/-- The form of the window: rising addresses, no zero byte listed. -/
def winWf (w : Window) : Bool := kwf (fun _ => (0 : Byte)) w

/-- `n` bytes from offset `a`. -/
def winSlice (w : Window) (a n : Nat) : Bytes := (List.range n).map (fun i => winRead w (a + i))

/-- Write bytes from offset `a`. -/
def winWrite : Window → Nat → Bytes → Window
  | w, _, [] => w
  | w, a, b :: bs => winWrite (winPut w a b) (a + 1) bs

/-- Whether a window access is allowed (R348). -/
def winOk (off len : Nat) : Bool :=
  decide (off % 4 = 0) && decide (len % 4 = 0) && decide (4 ≤ len) && decide (len ≤ 256) && decide (off + len ≤ 65536)

/-! ### Requests and completions (R348 to R354) -/

/-- The body of a request (Table 13.5). -/
def reqBody (q : BridgeReq) : Bytes :=
  toBE 1 q.kind ++ toBE 1 q.tag ++ toBE 1 q.init ++ [0] ++ toBE 4 q.offset ++ toBE 2 q.len ++ [0, 0] ++ toBE 8 q.issue ++ q.data

/-- The body of a completion (Table 13.5). -/
def doneBody (d : BridgeDone) : Bytes :=
  toBE 1 d.kind ++ toBE 1 d.tag ++ toBE 2 d.status ++ toBE 2 d.data.length ++ [0, 0] ++ d.data

/-- Issue a request (R350): with no free tag nothing happens; with the link out of frame it ends with 0x000D. -/
def State.issueReq (s : State) (q : BridgeReq) : State :=
  let q := { q with issue := s.time.orderNs, tag := q.tag % 256, init := q.init % 8 }
  if !s.linkSync then s.giveResult q.init ⟨q.kind + 0x80, q.tag, 0x0D, []⟩
  else if s.elnar.out.any (fun o => decide (o.req.tag = q.tag)) then s
  else
    let s := (s.count64 0x9130 3 1).sendMsg 4 q.kind 0 (reqBody q)
    let x := s.cellClass 4
    { s with elnar := { s.elnar with out := s.elnar.out ++ [⟨q, s.time.raw, x.sent + x.out.length, false⟩] } }

/-- Answer a served request. -/
def State.complete (s : State) (q : BridgeReq) (status : Nat) (data : Bytes) : State :=
  s.sendMsg 5 (q.kind + 0x80) 0 (doneBody ⟨q.kind + 0x80, q.tag, status, data⟩)

/-- Answer a request: to the partner, or to the local core. -/
def State.answer (s : State) (side : BridgeSide) (q : BridgeReq) (status : Nat) (data : Bytes) : State :=
  if side = .serve then s.complete q status data
  else s.giveResult q.init ⟨q.kind + 0x80, q.tag, status, data⟩

/-- Take a served request: it was received and is counted. -/
def State.serveReq (s : State) (q : BridgeReq) : State := (s.consume 4 q.kind (reqBody q)).count64 0x9130 4 1

/-- The octets of a bus frame as a payload: kind, bus, format and flags, identifier, stamp, fields of XL or slot, data. -/
def busBytes (f : BusFrame) : Bytes :=
  toBE 1 f.kind ++ toBE 1 f.bus ++ toBE 1 (f.fmt + 16 * natOfBool f.remote + 32 * natOfBool f.esi) ++ toBE 4 f.ident
    ++ toBE 8 f.stamp ++ toBE 8 f.xl ++ f.data

/-- The bus frame of a payload. -/
def busOfBytes (b : Bytes) : BusFrame :=
  let fl := byteAt b 2
  ⟨byteAt b 0, byteAt b 1, beAt b 3 4, fl % 16, bitOf fl 4, bitOf fl 5, beAt b 15 8, beAt b 7 8, b.drop 23⟩

/-- The payload that this member still holds for a key (R309). -/
def State.heldPayload (s : State) (key : OKey) : Option Bytes :=
  match s.basin.frames.find? (fun f => decide (f.key = key)) with
  | some f => some f.bytes
  | none =>
    let buffered := (s.ord.transit.map InTransit.inp) ++ (s.ord.units.map SortBuffer.buf).flatten
    match (buffered.find? (fun b => decide (b.key = key))).map Buffered.work with
    | some (.bus f) => some (busBytes f)
    | _ => match (s.ford.queue ++ s.ford.running.map FordRun.item).find? (fun x => decide (x.key = key)) with
      | some ⟨_, .bus f⟩ => some (busBytes f)
      | some ⟨_, .eth b _⟩ => some b
      | _ => none

/-- The key in a payload fetch. -/
def keyOfBytes (b : Bytes) : OKey := ⟨beAt b 0 8, beAt b 8 2, beAt b 10 2⟩

/-- PAYLOAD_FETCH (R309, R348). -/
def payloadFetch (side : BridgeSide) (q : BridgeReq) (s : State) : State :=
  let q := { q with kind := 2 }
  if side = .issue then s.issueReq q
  else
    let s := if side = .serve then s.serveReq q else s
    match s.heldPayload (keyOfBytes q.data) with
    | some b => s.answer side q 0 b
    | none => s.answer side q 0x0F []

/-- PAYLOAD_FETCH (R348). -/
def execPayloadFetch (t : Nat) (side : BridgeSide) (q : BridgeReq) (s : State) : Out := happen t true s (payloadFetch side q)

/-- WINDOW_READ (R348). -/
def windowRead (side : BridgeSide) (q : BridgeReq) (s : State) : State :=
  let q := { q with kind := 3 }
  if side = .issue then s.issueReq q
  else
    let s := if side = .serve then s.serveReq q else s
    if winOk q.offset q.len then s.answer side q 0 (winSlice s.elnar.window q.offset q.len) else s.answer side q 0x0E []

/-- WINDOW_READ (R348). -/
def execWindowRead (t : Nat) (side : BridgeSide) (q : BridgeReq) (s : State) : Out := happen t true s (windowRead side q)

/-- Store into the window. -/
def State.storeWindow (s : State) (q : BridgeReq) : State :=
  { s with elnar := { s.elnar with window := winWrite s.elnar.window q.offset (slice q.data 0 q.len) } }

/-- WINDOW_WRITE (R348). -/
def windowWrite (side : BridgeSide) (q : BridgeReq) (s : State) : State :=
  let q := { q with kind := 4 }
  if side = .issue then s.issueReq q
  else
    let s := if side = .serve then s.serveReq q else s
    if winOk q.offset q.len then (s.storeWindow q).answer side q 0 [] else s.answer side q 0x0E []

/-- WINDOW_WRITE (R348). -/
def execWindowWrite (t : Nat) (side : BridgeSide) (q : BridgeReq) (s : State) : Out := happen t true s (windowWrite side q)

/-- WINDOW_WRITE_POSTED: a write without completion; one that cannot be performed is reported by an orphan notice (R349, R353). -/
def windowWritePosted (side : BridgeSide) (q : BridgeReq) (s : State) : State :=
  let q := { q with kind := 5 }
  if side = .issue then s.issueReq q
  else
    let s := if side = .serve then s.serveReq q else s
    if winOk q.offset q.len then s.storeWindow q
    else if side = .serve then
      s.sendMsg 5 0x88 0 (doneBody ⟨0x88, q.tag, 0x0E, toBE 8 q.issue ++ toBE 4 q.offset⟩)
    else s.orphan q.tag q.init 0x0E q.offset s.time.orderNs

/-- WINDOW_WRITE_POSTED (R349). -/
def execWindowWritePosted (t : Nat) (side : BridgeSide) (q : BridgeReq) (s : State) : Out :=
  happen t true s (windowWritePosted side q)

/-! ### Semaphores (R351, R352) -/

/-- LOCK_ACQUIRE: the request waits for the next boundary's decision (R351). -/
def lockAcquire (side : BridgeSide) (q : BridgeReq) (s : State) : State :=
  let q := { q with kind := 6 }
  if side = .issue then s.issueReq q
  else
    let s := if side = .serve then s.serveReq q else s
    if 63 < q.offset then s.answer side q 5 []
    else { s with elnar := { s.elnar with
        acquires := s.elnar.acquires ++ [⟨q.offset, decide (side = .serve), q.init % 8, q.tag % 256⟩] } }

/-- LOCK_ACQUIRE (R351). -/
def execLockAcquire (t : Nat) (side : BridgeSide) (q : BridgeReq) (s : State) : Out := happen t true s (lockAcquire side q)

/-- The holder code of a request: 1 a local core, 2 the partner. -/
def holderCode (partner : Bool) : Nat := if partner then 2 else 1

/-- Whether a holder of a semaphore is the one who asks. -/
def Semaphore.isBy (x : Semaphore) (partner : Bool) (init : Nat) : Bool :=
  decide (x.holder = holderCode partner) && decide (x.init = init)

/-- LOCK_RELEASE (R351). -/
def lockRelease (side : BridgeSide) (q : BridgeReq) (s : State) : State :=
  let q := { q with kind := 7 }
  if side = .issue then s.issueReq q
  else
    let s := if side = .serve then s.serveReq q else s
    if 63 < q.offset then s.answer side q 5 []
    else match kfind s.elnar.sems q.offset with
      | some x =>
        if x.isBy (decide (side = .serve)) (q.init % 8) then
          ({ s with elnar := { s.elnar with sems := kdel s.elnar.sems q.offset } } : State).answer side q 0 []
        else s.answer side q 0x0B []
      | none => s.answer side q 0x0B []

/-- LOCK_RELEASE (R351). -/
def execLockRelease (t : Nat) (side : BridgeSide) (q : BridgeReq) (s : State) : Out := happen t true s (lockRelease side q)

/-- The device number of a request's member. -/
def State.acquireDevice (s : State) (a : Acquire) : Nat := if a.partner then 1 - s.pairId else s.pairId

/-- The request that a free semaphore goes to: device 0 first, then the lowest initiator (R351). -/
def State.semWinner (s : State) (l : List Acquire) : Option Acquire :=
  l.foldl (fun (b : Option Acquire) a => match b with
    | none => some a
    | some y => if s.acquireDevice a * 8 + a.init < s.acquireDevice y * 8 + y.init then some a else some y) none

/-- Answer an acquire; a refusal is a conflict (R351). -/
def State.answerAcquire (s : State) (a : Acquire) (granted : Bool) : State :=
  let q : BridgeReq := ⟨6, a.tag, a.init, a.sem, 0, 0, []⟩
  let s := if granted then s else s.count64 0x9140 2 1
  let s := if !granted && a.partner then s.count64 0x9130 0x0A 1 else s
  s.answer (if a.partner then .serve else .own) q (if granted then 0 else 9) []

/-- Decide the requests for one semaphore. -/
def State.decideSem (s : State) (n : Nat) (l : List Acquire) : State :=
  let grant : Option Acquire := match kfind s.elnar.sems n with
    | some x => l.find? (fun (a : Acquire) => x.isBy a.partner a.init)
    | none => s.semWinner l
  let s := match grant with
    | some a => { s with elnar := { s.elnar with sems := kins s.elnar.sems n ⟨holderCode a.partner, a.init, s.time.raw⟩ } }
    | none => s
  l.foldl (fun (s : State) (a : Acquire) => s.answerAcquire a (decide (some (a.partner, a.init) = grant.map (fun (g : Acquire) => (g.partner, g.init))))) s

/-- SEMAPHORE_ARBITRATE: the requests that arrived since the last boundary are decided (R351). -/
def semaphoreArbitrate (s : State) : State :=
  let l := s.elnar.acquires
  let s := { s with elnar := { s.elnar with acquires := [] } }
  (distinct (l.map Acquire.sem)).foldl (fun s n => s.decideSem n (l.filter (fun a => decide (a.sem = n)))) s

/-- SEMAPHORE_ARBITRATE (R351). -/
def execSemaphoreArbitrate (t : Nat) (s : State) : Out := happen t true s semaphoreArbitrate

/-- SEMAPHORE_EXPIRY: a grant lasts 100 µs (R351). -/
def semaphoreExpiry (n : Nat) (s : State) : State :=
  match kfind s.elnar.sems n with
  | some x => if x.since + 100000 ≤ s.time.raw then
      ({ s with elnar := { s.elnar with sems := kdel s.elnar.sems n } } : State).count64 0x9140 0x44 1
    else s
  | none => s

/-- SEMAPHORE_EXPIRY (R351). -/
def execSemaphoreExpiry (t sem : Nat) (s : State) : Out := happen t (decide (sem < 64)) s (semaphoreExpiry sem)

/-- The request of execReleaseSemaphore. -/
def State.reqReleaseSemaphore (s : State) (c : Caller) (sem : Nat) : State :=
  s.dictWrite c 0x9140 0x43 (toLE 1 sem) noExtra
    (fun v s => { s with elnar := { s.elnar with sems := kdel s.elnar.sems v } })

/-- RELEASE_SEMAPHORE: a write of its number to `9140h.43` (R352). -/
def execReleaseSemaphore (t : Nat) (c : Caller) (sem : Nat) (s : State) : Out :=
  happenBy c t true s (fun s => s.reqReleaseSemaphore c sem)

/-! ### Completions, timeouts, orphans (R350, R353) -/

/-- A payload fetch ends: its record takes the payload, or is a match miss (R309). -/
def State.fetchDone (s : State) (key : OKey) (p : Option Bytes) : State :=
  let mine := fun (h : HeldRec) => decide (recKey h.rec_ = key) && h.fetch
  if !s.saddle.inbox.any mine then s
  else
    let s := { s with saddle := { s.saddle with inbox := modWhere mine (fun (h : HeldRec) => { h with
        rec_ := { h.rec_ with payload := p }, fetch := false, lost := p.isNone }) s.saddle.inbox } }
    match p with
    | some _ => s
    | none =>
      let s := (s.count64 0x9000 0x21 1).orStat 0x9000 0x14 256
      { s with saddle := { s.saddle with forceDigest := true } }

/-- Remove an outstanding request. -/
def State.dropOutstanding (s : State) (tag : Nat) : State :=
  { s with elnar := { s.elnar with out := s.elnar.out.filter (fun o => decide (o.req.tag ≠ tag)) } }

/-- BRIDGE_COMPLETION: delivered to its initiator, or discarded when it comes after its timeout (R348, R350). -/
def bridgeCompletion (d : BridgeDone) (s : State) : State :=
  let s := s.consume 5 d.kind (doneBody d)
  match s.elnar.out.find? (fun o => decide (o.req.tag = d.tag) && decide (o.req.kind + 0x80 = d.kind)) with
  | none => s
  | some o =>
    let s := s.dropOutstanding d.tag
    if o.ended then s.count64 0x9130 6 1
    else
      let s := s.giveResult o.req.init d
      if o.req.kind = 2 then s.fetchDone (keyOfBytes o.req.data) (if d.status = 0 then some d.data else none) else s

/-- BRIDGE_COMPLETION (R348). -/
def execBridgeCompletion (t : Nat) (d : BridgeDone) (s : State) : Out := happen t true s (bridgeCompletion d)

/-- BRIDGE_TIMEOUT: a request ends with 0x000D; its tag comes free after four timeouts (R350). -/
def bridgeTimeout (tag : Nat) (s : State) : State :=
  match s.elnar.out.find? (fun o => decide (o.req.tag = tag) && decide (o.req.kind ≠ 5)) with
  | none => s
  | some o =>
    let lim := s.reg 0x9130 1 * 1000
    if o.ended then (if o.raw + 4 * lim ≤ s.time.raw then s.dropOutstanding tag else s)
    else if o.raw + lim ≤ s.time.raw then
      let s := { s with elnar := { s.elnar with
          out := modWhere (fun (x : Outstanding) => decide (x.req.tag = tag)) (fun x => { x with ended := true }) s.elnar.out } }
      let s := (s.count64 0x9130 5 1).giveResult o.req.init ⟨o.req.kind + 0x80, tag, 0x0D, []⟩
      if o.req.kind = 2 then s.fetchDone (keyOfBytes o.req.data) none else s
    else s

/-- BRIDGE_TIMEOUT (R350). -/
def execBridgeTimeout (t tag : Nat) (s : State) : Out := happen t (decide (tag < 256)) s (bridgeTimeout tag)

/-- ORPHAN_NOTICE: a posted write of ours failed (R353). -/
def orphanNotice (tag status offset issue : Nat) (s : State) : State :=
  let s := s.consume 5 0x88 (doneBody ⟨0x88, tag, status, toBE 8 issue ++ toBE 4 offset⟩)
  let init := match s.elnar.out.find? (fun o => decide (o.req.tag = tag) && decide (o.req.kind = 5)) with
    | some o => o.req.init
    | none => 0
  ((s.dropOutstanding tag).orphan tag init status offset issue)

/-- ORPHAN_NOTICE (R353). -/
def execOrphanNotice (t tag status offset issue : Nat) (s : State) : Out :=
  happen t (decide (tag < 256)) s (orphanNotice tag status offset issue)

/-- RETAINED_COPY_DISCARD: relayed frames that no record claimed within 10 µs (R347). -/
def retainedCopyDiscard (s : State) : State :=
  let old := s.saddle.retained.filter (fun x => decide (x.2.2 + 10000 ≤ s.time.raw))
  let ids := old.map (fun x => x.2.1)
  { s with
    saddle := { s.saddle with retained := s.saddle.retained.filter (fun x => decide (s.time.raw < x.2.2 + 10000)) },
    basin := { s.basin with frames := s.basin.frames.filter (fun f => !decide (f.id ∈ ids)) } }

****************************************

> **WORK INSTRUCTIONS**: Above this instruction are the records; retype exactly the lines from the one containing "happen t (decide (tag < 256)) s (orphanNotice" up to and including the one containing "s.saddle with retained".

> **EXERCISE OUTPUT**:
  happen t (decide (tag < 256)) s (orphanNotice tag status offset issue)

/-- RETAINED_COPY_DISCARD: relayed frames that no record claimed within 10 µs (R347). -/
def retainedCopyDiscard (s : State) : State :=
  let old := s.saddle.retained.filter (fun x => decide (x.2.2 + 10000 ≤ s.time.raw))
  let ids := old.map (fun x => x.2.1)
  { s with
    saddle := { s.saddle with retained := s.saddle.retained.filter (fun x => decide (s.time.raw < x.2.2 + 10000)) },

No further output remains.